The upbeat attitude of the sessions is reflected in the album, which begins with “Kinski Assassin,” a rollicking rollercoaster that Pink says is “supposed to have that kind of Question Mark and the Mysterians thing going on,” and is underpinned by a Doors-toasting Hammond organ melodic through-line. “There’s a whole lot of Ray Manzarek all over the fuckin’ album, all over my stuff,” Pink says. “I do get credit for having a California sound to my music, but I don’t think people really know what that means – they think the Beach Boys. I’m thinking more like Sunset Strip in the 1960s and stuff like that. I have a strong impulse to protect history and time and the lineage of events.”

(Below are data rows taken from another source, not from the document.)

/-- Part 2 of the map. -/
def regMap2 : List RegRow := [
  ⟨"DSP_TINT_STAT", 0x600210, [], [⟨0, 4, .w1c, 0, 0, 15, false⟩, ⟨4, 4, .ro, 0, 0, 15, false⟩, ⟨8, 1, .w1c, 0, 0, 1, false⟩]⟩,
  ⟨"DSP_TINT_HOST", 0x600214, [], [⟨0, 3, .rw, 0, 0, 6, false⟩]⟩,
  ⟨"NEAR_STATUS", 0xC00000, [], [⟨0, 4, .ro, 0, 0, 15, false⟩, ⟨4, 1, .w1c, 0, 0, 1, false⟩, ⟨8, 24, .ro, 0, 0, 16777215, false⟩]⟩,
  ⟨"NEAR_CTL_STAT", 0xC00100, [(12, 0x4)], [⟨0, 3, .ro, 0, 0, 7, false⟩, ⟨3, 1, .ro, 0, 0, 1, false⟩, ⟨8, 4, .ro, 15, 0, 15, false⟩]⟩,
  ⟨"FME_CFG", 0xE00000, [], [⟨0, 11, .rw, 336, 24, 2000, false⟩, ⟨16, 8, .rw, 200, 8, 255, false⟩]⟩,
  ⟨"FME_CFG2", 0xE00004, [], [⟨0, 8, .rw, 8, 1, 255, false⟩, ⟨8, 11, .rw, 168, 0, 2000, false⟩]⟩,
  ⟨"FME_PERSIST", 0xE00008, [], [⟨0, 1, .wo, 0, 0, 1, false⟩]⟩,
  ⟨"FME_PERSIST_STAT", 0xE0000C, [], [⟨0, 16, .ro, 0, 0, 65535, false⟩, ⟨16, 16, .ro, 0, 0, 65535, false⟩]⟩,
  ⟨"FME_STATUS", 0xE00010, [], [⟨0, 1, .ro, 0, 0, 1, false⟩, ⟨1, 1, .w1c, 0, 0, 1, false⟩, ⟨2, 1, .w1c, 0, 0, 1, false⟩]⟩,
  ⟨"FME_PORT_STAT", 0xE00100, [(12, 0x10)], [⟨0, 3, .ro, 0, 0, 7, false⟩, ⟨4, 3, .ro, 0, 0, 7, false⟩, ⟨7, 1, .w1c, 0, 0, 1, false⟩, ⟨8, 1, .w1c, 0, 0, 1, false⟩, ⟨9, 1, .w1c, 0, 0, 1, false⟩]⟩,
  ⟨"FME_PORT_POOL", 0xE00104, [(12, 0x10)], [⟨0, 24, .ro, 0, 0, 16777215, false⟩]⟩,
  ⟨"FME_PORT_WEAR", 0xE00108, [(12, 0x10)], [⟨0, 18, .ro, 0, 0, 262143, false⟩]⟩,
  ⟨"FME_PORT_CMD", 0xE0010C, [(12, 0x10)], [⟨0, 2, .wo, 0, 0, 3, false⟩]⟩,
  ⟨"DSP_ITEM_CFG", 0x600400, [], [⟨0, 16, .rw, 1, 1, 65535, false⟩, ⟨16, 8, .rw, 1, 1, 255, false⟩, ⟨24, 4, .rw, 1, 1, 15, false⟩, ⟨28, 1, .rw, 0, 0, 1, false⟩]⟩,
  ⟨"DSP_ITEM_STAT", 0x600404, [], [⟨0, 14, .ro, 0, 0, 16383, false⟩, ⟨14, 1, .w1c, 0, 0, 1, false⟩, ⟨15, 1, .w1c, 0, 0, 1, false⟩, ⟨16, 14, .ro, 0, 0, 16383, false⟩, ⟨30, 1, .w1c, 0, 0, 1, false⟩]⟩,
  ⟨"DSP_SQ_BASE_LO", 0x602000, [(64, 0x40)], [⟨12, 20, .rw, 0, 0, 1048575, false⟩]⟩,
  ⟨"DSP_SQ_BASE_HI", 0x602004, [(64, 0x40)], [⟨0, 32, .rw, 0, 0, 4294967295, false⟩]⟩,
  ⟨"DSP_CQ_BASE_LO", 0x602008, [(64, 0x40)], [⟨12, 20, .rw, 0, 0, 1048575, false⟩]⟩,
  ⟨"DSP_CQ_BASE_HI", 0x60200C, [(64, 0x40)], [⟨0, 32, .rw, 0, 0, 4294967295, false⟩]⟩,
  ⟨"DSP_RING_CFG", 0x602010, [(64, 0x40)], [⟨0, 5, .rw, 6, 6, 16, false⟩, ⟨8, 5, .rw, 6, 6, 16, false⟩, ⟨16, 1, .rw, 0, 0, 1, false⟩, ⟨17, 1, .rw, 0, 0, 1, false⟩]⟩,
  ⟨"DSP_SQ_TAIL", 0x602014, [(64, 0x40)], [⟨0, 16, .rw, 0, 0, 65535, false⟩]⟩,
  ⟨"DSP_SQ_HEAD", 0x602018, [(64, 0x40)], [⟨0, 16, .ro, 0, 0, 65535, false⟩]⟩]

/-- Part 3 of the map. -/
def regMap3 : List RegRow := [
  ⟨"DSP_CQ_TAIL", 0x60201C, [(64, 0x40)], [⟨0, 16, .ro, 0, 0, 65535, false⟩]⟩,
  ⟨"DSP_CQ_HEAD", 0x602020, [(64, 0x40)], [⟨0, 16, .rw, 0, 0, 65535, false⟩]⟩,
  ⟨"DSP_RING_STAT", 0x602024, [(64, 0x40)], [⟨0, 1, .w1c, 0, 0, 1, false⟩, ⟨1, 1, .w1c, 0, 0, 1, false⟩, ⟨2, 1, .w1c, 0, 0, 1, false⟩]⟩,
  ⟨"FAB_PORT_CTRL", 0x800000, [(16, 0x10000)], [⟨0, 1, .rw, 0, 0, 1, false⟩, ⟨1, 1, .wo, 0, 0, 1, false⟩, ⟨2, 2, .rw, 0, 0, 3, false⟩]⟩,
  ⟨"FAB_PORT_STAT", 0x800004, [(16, 0x10000)], [⟨0, 3, .ro, 0, 0, 7, false⟩, ⟨4, 4, .ro, 0, 0, 15, false⟩, ⟨8, 4, .ro, 0, 0, 15, false⟩, ⟨12, 1, .ro, 0, 0, 1, false⟩, ⟨13, 1, .ro, 0, 0, 1, false⟩, ⟨16, 1, .w1c, 0, 0, 1, false⟩, ⟨17, 1, .w1c, 0, 0, 1, false⟩, ⟨18, 1, .w1c, 0, 0, 1, false⟩, ⟨19, 1, .w1c, 0, 0, 1, false⟩]⟩,
  ⟨"FAB_PORT_PARTNER", 0x800008, [(16, 0x10000)], [⟨0, 16, .ro, 0, 0, 65535, false⟩, ⟨16, 4, .ro, 0, 0, 15, false⟩, ⟨20, 1, .ro, 0, 0, 1, false⟩]⟩,
  ⟨"FAB_FI_CTRL", 0x800100, [(16, 0x10000)], [⟨0, 2, .rw, 0, 0, 3, false⟩, ⟨2, 1, .rw, 0, 0, 1, false⟩, ⟨3, 5, .rw, 16, 1, 31, false⟩, ⟨8, 8, .rw, 0, 0, 255, false⟩, ⟨16, 7, .rw, 0, 0, 127, false⟩]⟩,
  ⟨"FAB_FI_SEED", 0x800104, [(16, 0x10000)], [⟨0, 32, .rw, 1, 0, 4294967295, false⟩]⟩,
  ⟨"FAB_FI_STAT", 0x800108, [(16, 0x10000)], [⟨0, 2, .ro, 0, 0, 3, false⟩]⟩,
  ⟨"FAB_TRACE_CTRL", 0x800200, [(16, 0x10000)], [⟨0, 1, .rw, 0, 0, 1, false⟩, ⟨1, 1, .rw, 0, 0, 1, false⟩]⟩,
  ⟨"FAB_TRACE_STAT", 0x800204, [(16, 0x10000)], [⟨0, 2, .ro, 0, 0, 3, false⟩, ⟨2, 9, .ro, 0, 0, 511, false⟩]⟩,
  ⟨"FAB_ID", 0x900000, [], [⟨0, 16, .ro, 0, 0, 65535, false⟩, ⟨16, 1, .ro, 0, 0, 1, false⟩, ⟨17, 1, .ro, 0, 0, 1, false⟩, ⟨18, 1, .ro, 0, 0, 1, false⟩, ⟨19, 1, .w1c, 0, 0, 1, false⟩]⟩,
  ⟨"FAB_CFG", 0x900004, [], [⟨0, 1, .rw, 0, 0, 1, false⟩, ⟨1, 4, .rw, 0, 0, 15, false⟩, ⟨5, 8, .rw, 1, 1, 255, false⟩]⟩,
  ⟨"FAB_JOIN_STAT", 0x900008, [], [⟨0, 2, .ro, 0, 0, 3, false⟩, ⟨8, 8, .ro, 0, 0, 255, false⟩, ⟨16, 1, .w1c, 0, 0, 1, false⟩, ⟨17, 1, .w1c, 0, 0, 1, false⟩, ⟨18, 1, .w1c, 0, 0, 1, false⟩]⟩,
  ⟨"FAB_ROUTE_GEN", 0x90000C, [], [⟨0, 32, .ro, 0, 0, 4294967295, false⟩]⟩,
  ⟨"FAB_CMD", 0x900010, [], [⟨0, 1, .wo, 0, 0, 1, false⟩, ⟨1, 1, .wo, 0, 0, 1, false⟩]⟩,
  ⟨"FAB_MGR_STAT", 0x900014, [], [⟨0, 13, .ro, 0, 0, 8191, false⟩, ⟨16, 5, .ro, 0, 0, 31, false⟩]⟩,
  ⟨"FAB_ROUTE_DEV", 0x901000, [(4096, 0x4)], [⟨0, 4, .ro, 0, 0, 15, false⟩, ⟨4, 4, .ro, 0, 0, 15, false⟩, ⟨8, 1, .ro, 0, 0, 1, false⟩, ⟨9, 1, .ro, 0, 0, 1, false⟩, ⟨16, 8, .ro, 0, 0, 255, false⟩]⟩,
  ⟨"FAB_ROUTE_DOM", 0x905000, [(16, 0x4)], [⟨0, 4, .ro, 0, 0, 15, false⟩, ⟨4, 4, .ro, 0, 0, 15, false⟩, ⟨8, 1, .ro, 0, 0, 1, false⟩, ⟨9, 1, .ro, 0, 0, 1, false⟩, ⟨16, 8, .ro, 0, 0, 255, false⟩]⟩,
  ⟨"ERR_CAUSE", 0x400000, [], [⟨0, 1, .w1c, 0, 0, 1, false⟩, ⟨1, 1, .w1c, 0, 0, 1, false⟩, ⟨2, 1, .w1c, 0, 0, 1, false⟩, ⟨3, 1, .w1c, 0, 0, 1, false⟩, ⟨4, 1, .w1c, 0, 0, 1, false⟩, ⟨5, 1, .w1c, 0, 0, 1, false⟩, ⟨6, 1, .w1c, 0, 0, 1, false⟩, ⟨7, 1, .w1c, 0, 0, 1, false⟩]⟩,
  ⟨"ERR_IEN", 0x400004, [], [⟨0, 8, .rw, 0, 0, 255, false⟩]⟩,
  ⟨"ERR_LAST0", 0x400040, [], [⟨0, 4, .ro, 0, 0, 15, false⟩, ⟨8, 10, .ro, 0, 0, 1023, false⟩]⟩]

/-- Part 4 of the map. -/
def regMap4 : List RegRow := [
  ⟨"ERR_LAST1", 0x400044, [], [⟨0, 32, .ro, 0, 0, 4294967295, false⟩]⟩,
  ⟨"ERR_BKT", 0x401000, [(515, 0x4)], [⟨0, 16, .ro, 0, 0, 65535, false⟩, ⟨16, 16, .ro, 0, 0, 65535, false⟩]⟩,
  ⟨"ERR_SCRUB_CTRL", 0x400080, [], [⟨0, 4, .rw, 0, 0, 15, false⟩]⟩,
  ⟨"ERR_SCRUB_LAP", 0x400090, [(4, 0x4)], [⟨0, 32, .ro, 0, 0, 4294967295, false⟩]⟩,
  ⟨"ERR_SCRUB_LIM", 0x4000A0, [], [⟨0, 32, .rw, 4096, 0, 4294967295, false⟩]⟩,
  ⟨"ERR_SCRUB_LIM", 0x4000A4, [], [⟨0, 32, .rw, 65536, 0, 4294967295, false⟩]⟩,
  ⟨"ERR_SCRUB_LIM", 0x4000A8, [], [⟨0, 32, .rw, 16384, 0, 4294967295, false⟩]⟩,
  ⟨"ERR_SCRUB_LIM", 0x4000AC, [], [⟨0, 32, .rw, 40000000, 0, 4294967295, false⟩]⟩,
  ⟨"REP_STATUS", 0x400200, [], [⟨0, 8, .ro, 0, 0, 255, false⟩, ⟨8, 2, .ro, 0, 0, 3, false⟩, ⟨10, 1, .w1c, 0, 0, 1, false⟩, ⟨11, 1, .ro, 0, 0, 1, false⟩, ⟨16, 16, .ro, 0, 0, 65535, false⟩]⟩,
  ⟨"REP_PEND_SEL", 0x400204, [], [⟨0, 8, .rw, 0, 0, 255, false⟩]⟩,
  ⟨"REP_PEND", 0x400208, [], [⟨0, 32, .ro, 0, 0, 4294967295, false⟩]⟩,
  ⟨"REP_CMD", 0x40020C, [], [⟨0, 1, .wo, 0, 0, 1, false⟩, ⟨1, 1, .wo, 0, 0, 1, false⟩, ⟨2, 1, .wo, 0, 0, 1, false⟩]⟩,
  ⟨"REP_WSEQ", 0x400210, [], [⟨0, 32, .rw, 0, 0, 4294967295, false⟩]⟩,
  ⟨"REP_REGION", 0x400300, [(48, 0x4)], [⟨0, 6, .ro, 0, 0, 63, false⟩, ⟨6, 1, .ro, 0, 0, 1, false⟩]⟩,
  ⟨"PWR_CTRL", 0x200000, [], [⟨0, 1, .rw, 0, 0, 1, false⟩, ⟨1, 1, .rw, 0, 0, 1, false⟩, ⟨2, 1, .rw, 0, 0, 1, false⟩]⟩,
  ⟨"PWR_CMD", 0x200004, [], [⟨0, 1, .wo, 0, 0, 1, false⟩, ⟨1, 1, .wo, 0, 0, 1, false⟩]⟩,
  ⟨"PWR_STATUS", 0x200008, [], [⟨0, 2, .ro, 0, 0, 3, false⟩, ⟨2, 3, .ro, 0, 0, 7, false⟩, ⟨16, 6, .ro, 0, 0, 63, false⟩]⟩,
  ⟨"PWR_GOV_CFG", 0x20000C, [], [⟨0, 12, .rw, 500, 50, 4000, false⟩, ⟨12, 12, .rw, 250, 25, 4000, false⟩, ⟨24, 8, .rw, 20, 1, 255, false⟩]⟩,
  ⟨"PWR_PHASE", 0x200010, [], [⟨0, 8, .rw, 0, 0, 255, false⟩]⟩,
  ⟨"PWR_INPUT", 0x200014, [], [⟨0, 12, .ro, 0, 0, 4095, false⟩, ⟨12, 10, .ro, 0, 0, 1023, false⟩]⟩,
  ⟨"PWR_RATING", 0x200018, [], [⟨0, 12, .ro, 1700, 0, 4095, false⟩]⟩,
  ⟨"PWR_CAUSE", 0x200020, [], [⟨0, 1, .w1c, 0, 0, 1, false⟩, ⟨1, 1, .w1c, 0, 0, 1, false⟩, ⟨2, 1, .w1c, 0, 0, 1, false⟩, ⟨3, 1, .w1c, 0, 0, 1, false⟩, ⟨4, 1, .w1c, 0, 0, 1, false⟩, ⟨5, 1, .w1c, 0, 0, 1, false⟩, ⟨6, 1, .w1c, 0, 0, 1, false⟩, ⟨7, 1, .w1c, 0, 0, 1, false⟩]⟩]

The band nods to that history on their lead single “Baby,” a pristine cover of Donnie and Joe Emerson’s 1979 R&B hit that Pink recorded as a duet with DāM-Funk. The Emerson Brothers’ Seattle indie label, Light in the Attic, approached Pink about covering the tune after he contributed to the liner notes for a reissue of the group’s 1979 album, Dreamin’ Wild. “We just basically made an afternoon of it,” he says of the session with DāM-Funk, a close friend. “It was really so casual and so easy to do that it was great. We just beautifully abided by people’s requests in that case. I love it when other people can come up with ideas and tell me what to do.”
Pink and his band will kick off a string of North American shows with a set in Austin on September 7th. The tour is a shot at redemption for Pink; over the past decade, he’s gotten a reputation as a bristly performer and has complained at length about touring. “I get to live my down my reputation for being cantankerous if I slowly evolve towards being a really good live show,” he explains. “But it’s about time Wikipedia took down any quote from 2004 or 2005 about whatever I said about [hating touring]. It’s not valid at all anymore. It’s not even a necessary evil, it’s a pleasure.”